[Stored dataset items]
-- ==== Sys2Proof/Machine/Toll.lean ====
section
/-! DEFINITION. The toll unit (chapter 9): the sink choice, resends, acknowledgements, what a toll sink does with TOLL frames,
and the meanings of the toll unit's events and commands. -/

namespace Sys2Proof.Machine

open Sys2Proof

/-! ### Choosing the sink (R169, R170) -/

/-- The sink entry of a side that is eligible (R169). -/
def State.eligible (d : Side) (s : State) : Option RoleEntry :=
  if (s.ports.get d).isUp then (s.reach.get d).sink else none

/-- The best eligible side's sink (R169): an UP port before a DEGRADED one, then fewer hops, then East. -/
def State.chooseSink (s : State) : SinkChoice :=
  match s.eligible .east, s.eligible .west with
  | none, none => .none
  | some e, none => .via .east e.station
  | none, some w => .via .west w.station
  | some e, some w =>
    let eastUp := s.ports.east.state == .up
    let westUp := s.ports.west.state == .up
    if eastUp && !westUp then .via .east e.station
    else if westUp && !eastUp then .via .west w.station
    else if w.hops < e.hops then .via .west w.station
    else .via .east e.station

/-- A chosen sink is kept (R170). -/
def State.keepsSink (d : Side) (station : Nat) (s : State) : Bool :=
  match s.eligible d with
  | none => false
  | some e =>
    e.station == station &&
      !((s.ports.get d).state == .degraded && (s.eligible d.other).isSome && (s.ports.get d.other).state == .up)

/-- The sink after a review (R170). -/
def State.reviewedSink (s : State) : SinkChoice :=
  match s.toll.sink with
  | .own => .own
  | .none => s.chooseSink
  | .via d station => if s.keepsSink d station then .via d station else s.chooseSink

/-- The sink becomes another: SENT entries return to QUEUED, the resend timer stops, and sending is tried (R170). -/
def State.changeSink (sink : SinkChoice) (s : State) : State :=
  (s.modToll fun t =>
    { t with sink := sink, store := t.store.map fun e => { e with sent := false }, resendTimer := none }).tollTry

/-- A JOINED station without the sink role reviews its sink (R170). -/
def State.reviewSink (s : State) : State :=
  if s.joined && !s.config.sink then
    if s.reviewedSink = s.toll.sink then s else s.changeSink s.reviewedSink
  else s

/-- The choice made at JOIN (R169). -/
def State.joinSink (s : State) : State := s.changeSink (if s.config.sink then .own else s.chooseSink)

/-! ### Resends and acknowledgements (R173, R174) -/

/-- The SENT entries are offered again, oldest first; at the first "not sent" it and the newer ones return to QUEUED. -/
def resendGo (d : Side) (sink : Nat) : List TollEntry → State → State × List Take
  | [], s => (s, [])
  | e :: es, s =>
    let o := s.offerToll d sink e
    if o.sent then
      let r := resendGo d sink es o.state
      (r.1, o.takes ++ r.2)
    else
      (o.state.modToll fun t =>
        { t with
          store := t.store.map fun x =>
            if (e :: es).any fun y => y.sequence == x.sequence then { x with sent := false } else x }, o.takes)

/-- The resend timer stops when no entry is SENT (R173). -/
def State.stopIfNoneSent (s : State) : State :=
  if s.toll.sentCount = 0 then s.modToll fun t => { t with resendTimer := none } else s

/-- RESEND_TIMER_EXPIRY (R173). -/
def State.resendEnds (s : State) : State :=
  match s.toll.sink with
  | .via d sink =>
    let r := resendGo d sink (s.toll.store.filter (·.sent)) s
    r.1.stopIfNoneSent.settle r.2
  | _ => s.modToll fun t => { t with resendTimer := none }

def execResendTimerExpiry (s : State) : Result := .next (s.onTimer s.toll.resendTimer fun s => s.resendEnds)

/-- A TOLLACK is acted on: the store holds an entry at or before `n`, and `n` is at or before its newest (R174). -/
def Toll.acknowledges (n : Word) (t : Toll) : Bool :=
  (t.store.any fun e => atOrBefore e.sequence n) && t.store.getLast?.elim false fun e => atOrBefore n e.sequence

/-- Every entry at or before `n` is removed and the fresh flag cleared (R174, R175). -/
def Toll.acknowledged (n : Word) (t : Toll) : Toll :=
  { t with store := t.store.filter fun e => !atOrBefore e.sequence n, fresh := false }

/-- A taken TOLLACK (R174). A toll sink ignores it. -/
def State.takeTollAck (n : Word) (s : State) : State :=
  if s.config.sink = false ∧ s.toll.acknowledges n = true then
    let t := s.modToll fun t => t.acknowledged n
    let t := if s.toll.store.any fun e => atOrBefore e.sequence n && e.content.isReport then t.reportRemoved else t
    let t := t.modToll fun x => { x with resendTimer := if x.sentCount = 0 then none else t.startTimer 2000 }
    t.tollTry
  else s

/-! ### At a toll sink (R177 to R181) -/

/-- The origin table's entry that a TOLL is judged against (R178); `none` is a discarded frame. -/
def originFor (origin : Nat) (f : TollFrame) (entry : Option OriginEntry) : Option OriginEntry :=
  let afresh : OriginEntry := { origin := origin, expected := f.base, deliveredBefore := false, fresh := f.fresh }
  match f.fresh, entry with
  | false, none => if f.sequence = f.base then some afresh else none
  | false, some e => some { e with fresh := false }
  | true, none => if f.sequence = f.base then some afresh else none
  | true, some e =>
    if e.fresh then if f.sequence = f.base ∧ older f.base e.expected = true then some afresh else some e
    else if f.sequence = f.base then some afresh else none

/-- What R179 makes of a judged TOLL: the entry after it, whether it is delivered, and the TOLLACK's sequence. -/
structure Judgement where
  entry : OriginEntry
  delivered : Bool
  ack : Option Word
deriving DecidableEq, Repr

/-- A TOLL judged against its entry, with or without room in the delivery queue (R179). -/
def judgeToll (room : Bool) (f : TollFrame) (entry : OriginEntry) : Judgement :=
  let e := if newer f.base entry.expected then { entry with expected := f.base } else entry
  let upTo : Option Word := if e.deliveredBefore then some (e.expected - 1) else none
  if f.sequence = e.expected then
    if room then ⟨{ e with expected := f.sequence + 1, deliveredBefore := true }, true, some f.sequence⟩
    else ⟨e, false, upTo⟩
  else if older f.sequence e.expected then ⟨e, false, some (e.expected - 1)⟩
  else ⟨e, false, upTo⟩

/-- The origin table with an entry set. -/
def setOrigin (e : OriginEntry) (table : List OriginEntry) : List OriginEntry :=
  if table.any fun x => x.origin == e.origin then table.map fun x => if x.origin = e.origin then e else x
  else table ++ [e]

/-- The origin table's entry for a station. -/
def Toll.originEntry (origin : Nat) (t : Toll) : Option OriginEntry := t.origins.find? fun x => x.origin == origin

/-- A TOLLACK is steered to the sender; answered "not sent" it is discarded (R180). -/
def State.sendTollAck (origin : Nat) (n : Word) (s : State) : State :=
  s.send (s.newFrame .tollAck origin 63 (wordBytes n))

/-- A TOLL taken at a toll sink (R178, R179). -/
def State.takeToll (origin : Nat) (f : TollFrame) (s : State) : State :=
  match originFor origin f (s.toll.originEntry origin) with
  | none => s
  | some e =>
    let j := judgeToll (s.toll.delivery.length < 64) f e
    let t := s.modToll fun t =>
      { t with
        origins := setOrigin j.entry t.origins
        delivery := if j.delivered then t.delivery ++ [⟨origin, f.sequence, f.content⟩] else t.delivery }
    match j.ack with
    | none => t
    | some n => t.sendTollAck origin n

/-- FETCH_DELIVERY (R181). -/
def fetchDeliveryBody (s : State) : ResponseCode × Answer × State :=
  match s.toll.delivery with
  | [] => (.empty, .none, s)
  | e :: es => (.ok, .delivery e es.length, (s.modToll fun t => { t with delivery := es }).ownDelivery)

def execFetchDelivery (args : List Word) (s : State) : Result :=
  .next (s.command .fetchDelivery args fetchDeliveryBody)

/-! ### Submission and reading (R165, R182) -/

/-- An accepted record is admitted, counted, and delivered or sent (R166). -/
def State.submitRecord (r : TollRecord) (s : State) : State :=
  ((s.enterToll (.record r)).countRecord s.toll.counter r).afterEntry

/-- SUBMIT_TOLL (R165; DEDUCED, assumption 20). -/
def submitTollBody (args : List Word) (s : State) : ResponseCode × Answer × State :=
  match parseSubmitToll args with
  | none => (.badArgument, .none, s)
  | some r =>
    if 256 ≤ s.toll.records then (.storeFull, .none, s)
    else
      let t := s.submitRecord r
      let q := s.toll.counter
      (.ok,
        .submittedToll q t.toll.records
          (if s.config.sink then some (t.toll.store.all fun e => e.sequence != q) else none), t)

def execSubmitToll (args : List Word) (s : State) : Result := .next (s.command .submitToll args (submitTollBody args))

/-- The chosen sink as READ_TOLL_STORE gives it (R182). -/
def State.sinkReport (s : State) : SinkReport :=
  match s.toll.sink with
  | .none => .none
  | .own => .own
  | .via d station =>
    .via d station ((s.reach.get d).sink.bind fun e => if e.station = station then some e.hops else none)

/-- READ_TOLL_STORE's answer (R182) when the argument is `n`. The time left on the resend timer is rounded down to tenths
(DESIGN CHOICE, assumption 43). -/
def State.tollReport (n : Nat) (s : State) : TollReport :=
  { nextSequence := s.toll.counter
    records := s.toll.records
    report := (reportIn s.toll.store).map fun x => x.1.sequence
    queued := s.toll.store.length - s.toll.sentCount
    sent := s.toll.sentCount
    base := s.toll.base
    sink := s.sinkReport
    resendTenths := min 20 (s.timeLeft s.toll.resendTimer / 100)
    fresh := s.toll.fresh
    entries := (s.toll.store.take 16).map fun e => ⟨e.sequence, e.content.isReport, e.sent, e.sendCount⟩
    tables :=
      if s.config.sink then
        some ⟨s.toll.delivery.length, s.toll.origins.length, if n = 0 then none else some (s.toll.originEntry n)⟩
      else none }

/-- READ_TOLL_STORE (R182). -/
def readTollStoreBody (args : List Word) (s : State) : ResponseCode × Answer × State :=
  match args with
  | [w] => if w.toNat ≤ 63 then (.ok, .tollStore (s.tollReport w.toNat), s) else (.badArgument, .none, s)
  | _ => (.badArgument, .none, s)

def execReadTollStore (args : List Word) (s : State) : Result :=
  .next (s.command .readTollStore args (readTollStoreBody args))

end Sys2Proof.Machine
end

» Task to carry out:
Please return the lines above that run from the line containing "namespace Sys2Proof.Machine" to the line containing "none, none => .none", inclusive, exactly and with no other lines.

» Solution to this task:
namespace Sys2Proof.Machine

open Sys2Proof

/-! ### Choosing the sink (R169, R170) -/

/-- The sink entry of a side that is eligible (R169). -/
def State.eligible (d : Side) (s : State) : Option RoleEntry :=
  if (s.ports.get d).isUp then (s.reach.get d).sink else none

/-- The best eligible side's sink (R169): an UP port before a DEGRADED one, then fewer hops, then East. -/
def State.chooseSink (s : State) : SinkChoice :=
  match s.eligible .east, s.eligible .west with
  | none, none => .none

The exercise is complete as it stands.